> _REQUIRED ACTION_
Copy each line from the listing below where the word "nextId" shows up.

> _DATA RECORDS_
-- ==== Sys2Proof/Tests/Slice0.lean ====
section
/-! SUPPORT. The model's own tests: what `WellFormed` refuses, the examples the spec works out, one step of each command,
and for every statement with hypotheses a state that meets them. -/

namespace Sys2Proof.Tests

open Sys2Proof.Machine

-- The tests run one after another: a `decide +kernel` that waits for the kernel holds a thread of its own.
set_option Elab.async false

/-! ## A small hub to test on -/

/-- Parameters of a slot on lane `l`, with the settings of the example of 12.3. -/
def params (l : LaneNo) (shared stream : Bool) : Params :=
  { lane := l, pads := 1, profile := 0, limit := 2000, touch := 50, release := 30, debounce := 2, drift := 3, hold := 0,
    shared := shared, stream := stream }

/-- A slot of owner `p`; `both`: the other port subscribes as well. -/
def slotOf (p : Port) (q : Params) (both : Bool) : SlotRecord :=
  { newRecord p q with subs := if both then { a := true, b := true } else onlySub p }

def openPort : PortState := { PortState.reset with session := { isOpen := true, number := 1, counter := 1 } }

/-- Both sessions OPEN. Slot 0 is A's, on L0, shared with B; slot 1 is A's, on L1; slot 2 is B's, on L2, shareable. -/
def demo : State :=
  { State.reset with
    resetLow := false
    ports := { a := openPort, b := openPort }
    slots := ((State.reset.slots.set 0 (some (slotOf .a (params 0 true true) true))).set 1
      (some (slotOf .a (params 1 false false) false))).set 2 (some (slotOf .b (params 2 true false) false)) }

/-- Both sessions CLOSED. -/
def closed : State := { State.reset with resetLow := false }

/-- RESET# has risen while Port B's xCS# was low. -/
def csHeld : State := demo.setHost .b { HostPort.reset with csLow := true, sdo := some true }

/-- Port `p` has taken a frame of these bytes, with a CRC that is right. -/
def taking (s : State) (p : Port) (code : Byte) (payload : List Byte) : State :=
  s.setHost p { HostPort.reset with work := .taken (soundFrame code 0x41 payload) }

/-- A request as admission makes it. -/
def request (id : Nat) (p : Port) (ks : List SlotNo) : SweepRequest := newRequest id p 1 .command ks

def engaged (r : SweepRequest) (ks : List SlotNo) : SweepRequest := { r with engaged := ks }

/-- A lane converting slot `k`, in state `st`. -/
def laneAt (k : SlotNo) (st : LaneState) : Lane :=
  { state := st, slot := some k, pads := 1, charge := some 24, transfer := some 24, limit := some 2000, counter := 0,
    reading := none, elapsed := 0 }

def demoRound : Round := { lanes := #v[some 0, some 1, none, none], leader := .a }

/-- A round of A's request 9 on slots 0 and 1: L0 in the trailing gap after its 1999th transfer phase, L1 ended with
the reading 500. -/
def inRound : State :=
  { (demo.markInFlight demoRound true) with
    queue := [engaged (request 9 .a [0, 1]) [0, 1]]
    round := some demoRound
    lastLeader := some .a
    nextId := 10
    lanes := #v[{ laneAt 0 (.pulsing (.gapAfterTransfer false)) with counter := 1999, elapsed := 104066 },
      { laneAt 1 .ended with counter := 500, reading := some (crossingReading 500), elapsed := 26120 },
      Lane.idle, Lane.idle] }

/-- The state after a step, and what the port has answered. -/
def after (o : Host.Outcome State Fault Refusal) : State :=
  match o with
  | .next t => t
  | _ => State.reset

def answered (s : State) (p : Port) : Option (Status × List Byte) :=
  match (s.host p).work with
  | .answered r => some (r.response.status, r.response.payload)
  | _ => none

/-- The answer of port `p` to a command. -/
def ask (i : Instr) (s : State) (p : Port) : Option (Status × List Byte) := answered (after (exec i s)) p

theorem soundFrame_crcOk (code tag : Byte) (payload : List Byte) : (soundFrame code tag payload).crcOk = true := by
  simp [Frame.crcOk, Frame.body, soundFrame]

theorem taking_executes {s : State} (h : s.resetLow = false) (p : Port) (code : Byte) (payload : List Byte) :
    (taking s p code payload).Executes p (soundFrame code 0x41 payload) code where
  running := by simp [taking, h]
  taken := by simp [taking]
  code_eq := rfl
  crc := soundFrame_crcOk _ _ _

theorem taking_executesOpen {s : State} (h : s.resetLow = false) {p : Port} (ho : (s.session p).isOpen = true)
    (code : Byte) (payload : List Byte) :
    (taking s p code payload).ExecutesOpen p (soundFrame code 0x41 payload) code where
  toExecutes := taking_executes h p code payload
  isOpen := by simpa [taking] using ho

/-! ## What `WellFormed` refuses: one ill-formed term for each check -/

theorem test_params_wellFormed : (params 0 true true).wellFormed = true := by decide
theorem test_params_no_pads : ({ params 0 true true with pads := 0 } : Params).wellFormed = false := by decide
theorem test_params_limit : ({ params 0 true true with limit := 63 } : Params).wellFormed = false ∧
    ({ params 0 true true with limit := 30001 } : Params).wellFormed = false := by decide
theorem test_params_touch : ({ params 0 true true with touch := 4001 } : Params).wellFormed = false ∧
    ({ params 0 true true with touch := 0, release := 0 } : Params).wellFormed = false := by decide
theorem test_params_release : ({ params 0 true true with release := 0 } : Params).wellFormed = false ∧
    ({ params 0 true true with release := 51 } : Params).wellFormed = false := by decide
theorem test_params_debounce : ({ params 0 true true with debounce := 0 } : Params).wellFormed = false ∧
    ({ params 0 true true with debounce := 9 } : Params).wellFormed = false := by decide
theorem test_params_drift : ({ params 0 true true with drift := 256 } : Params).wellFormed = false := by decide
theorem test_params_hold : ({ params 0 true true with hold := 256 } : Params).wellFormed = false := by decide
theorem test_length : lengthWellFormed 1 = false ∧ lengthWellFormed 2 = true ∧ lengthWellFormed 64 = true ∧
    lengthWellFormed 65 = false := by decide
theorem test_period : periodWellFormed 4 = false ∧ periodWellFormed 5 = true ∧ periodWellFormed 50000 = true ∧
    periodWellFormed 50001 = false := by decide
theorem test_gate_settings :
    ({ enabled := true, openLevel := .low, abortLimit := 0 } : GateSettings).wellFormed = false ∧
    ({ enabled := true, openLevel := .low, abortLimit := 8 } : GateSettings).wellFormed = true ∧
    ({ enabled := true, openLevel := .low, abortLimit := 9 } : GateSettings).wellFormed = false := by decide
theorem test_slot_list : slotListWellFormed [0, 31] = true ∧ slotListWellFormed [3, 3] = false := by decide
theorem test_slot_list_length : slotListWellFormed (List.replicate 33 0) = false := by decide
theorem test_fetch_count : fetchCountWellFormed 0 = false ∧ fetchCountWellFormed 8 = true ∧
    fetchCountWellFormed 9 = false := by decide

/-! ## The spec's own examples -/

/-- R178: a STATUS command with tag 0x01 is the bytes 0x03, 0x01, 0x00, 0xF4. -/
theorem test_crc_example : frameBytes (soundFrame 0x03 0x01 []) = [0x03, 0x01, 0x00, 0xF4] := by decide +kernel

theorem test_crc_example_read :
    (readFrame [0x03, 0x01, 0x00, 0xF4, 0xFF]).map (·.crcOk) = some true ∧
    (readFrame [0x03, 0x01, 0x00, 0xF5]).map (·.crcOk) = some false := by decide +kernel

/-- The key fields of a slot in IDLE with baseline `b` and all counts 0 (12.3). -/
def idleKey (b : Nat) : KeyFields := { KeyFields.initial with state := .idle, baseline := some b }

/-- 12.3, third row: the drift count reaches the interval 3, and the baseline moves one count. -/
theorem test_drift_step : takeReading (params 0 true true) { idleKey 800 with drift := 2 } (crossingReading 806) =
    (idleKey 801, none) := by decide

/-- 12.3, fourth row: delta 53 brings ARMING. -/
theorem test_arming : (takeReading (params 0 true true) (idleKey 801) (crossingReading 748)).1.state = .arming := by decide

/-- 12.3, sixth row: the confirming reading after a bad one posts PRESS with 56. -/
theorem test_press :
    takeReading (params 0 true true) { idleKey 801 with state := .arming, confirm := 1, badRun := 1 }
      (crossingReading 745) = ({ idleKey 801 with state := .held }, some (pressEvent 56)) := by decide

/-- 12.3, eleventh row: RELEASE with 3. -/
theorem test_release :
    takeReading (params 0 true true) { idleKey 801 with state := .lifting, confirm := 1, hold := 4 }
      (crossingReading 798) = (idleKey 801, some (releaseEvent 3 false)) := by decide

/-- 6, Example: the readings 540, 536, 544 and 540 calibrate to 540. -/
theorem test_calibration : takeReading (params 0 true true) { KeyFields.initial with calSum := 1620, calCount := 3 }
      (crossingReading 540) = (idleKey 540, some (calDoneEvent 540)) := by decide

/-- 2.3, Example: the ids run from 254 over 255 to 1, past those that queued requests hold. -/
theorem test_ids_wrap : ({ demo with nextId := 255, queue := [request 255 .a [0], request 1 .b [2], request 3 .b [0]] } : State).freeSweepId = 2 := by
  decide +kernel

> _EXPECTED ANSWER_
    nextId := 10
theorem test_ids_wrap : ({ demo with nextId := 255, queue := [request 255 .a [0], request 1 .b [2], request 3 .b [0]] } : State).freeSweepId = 2 := by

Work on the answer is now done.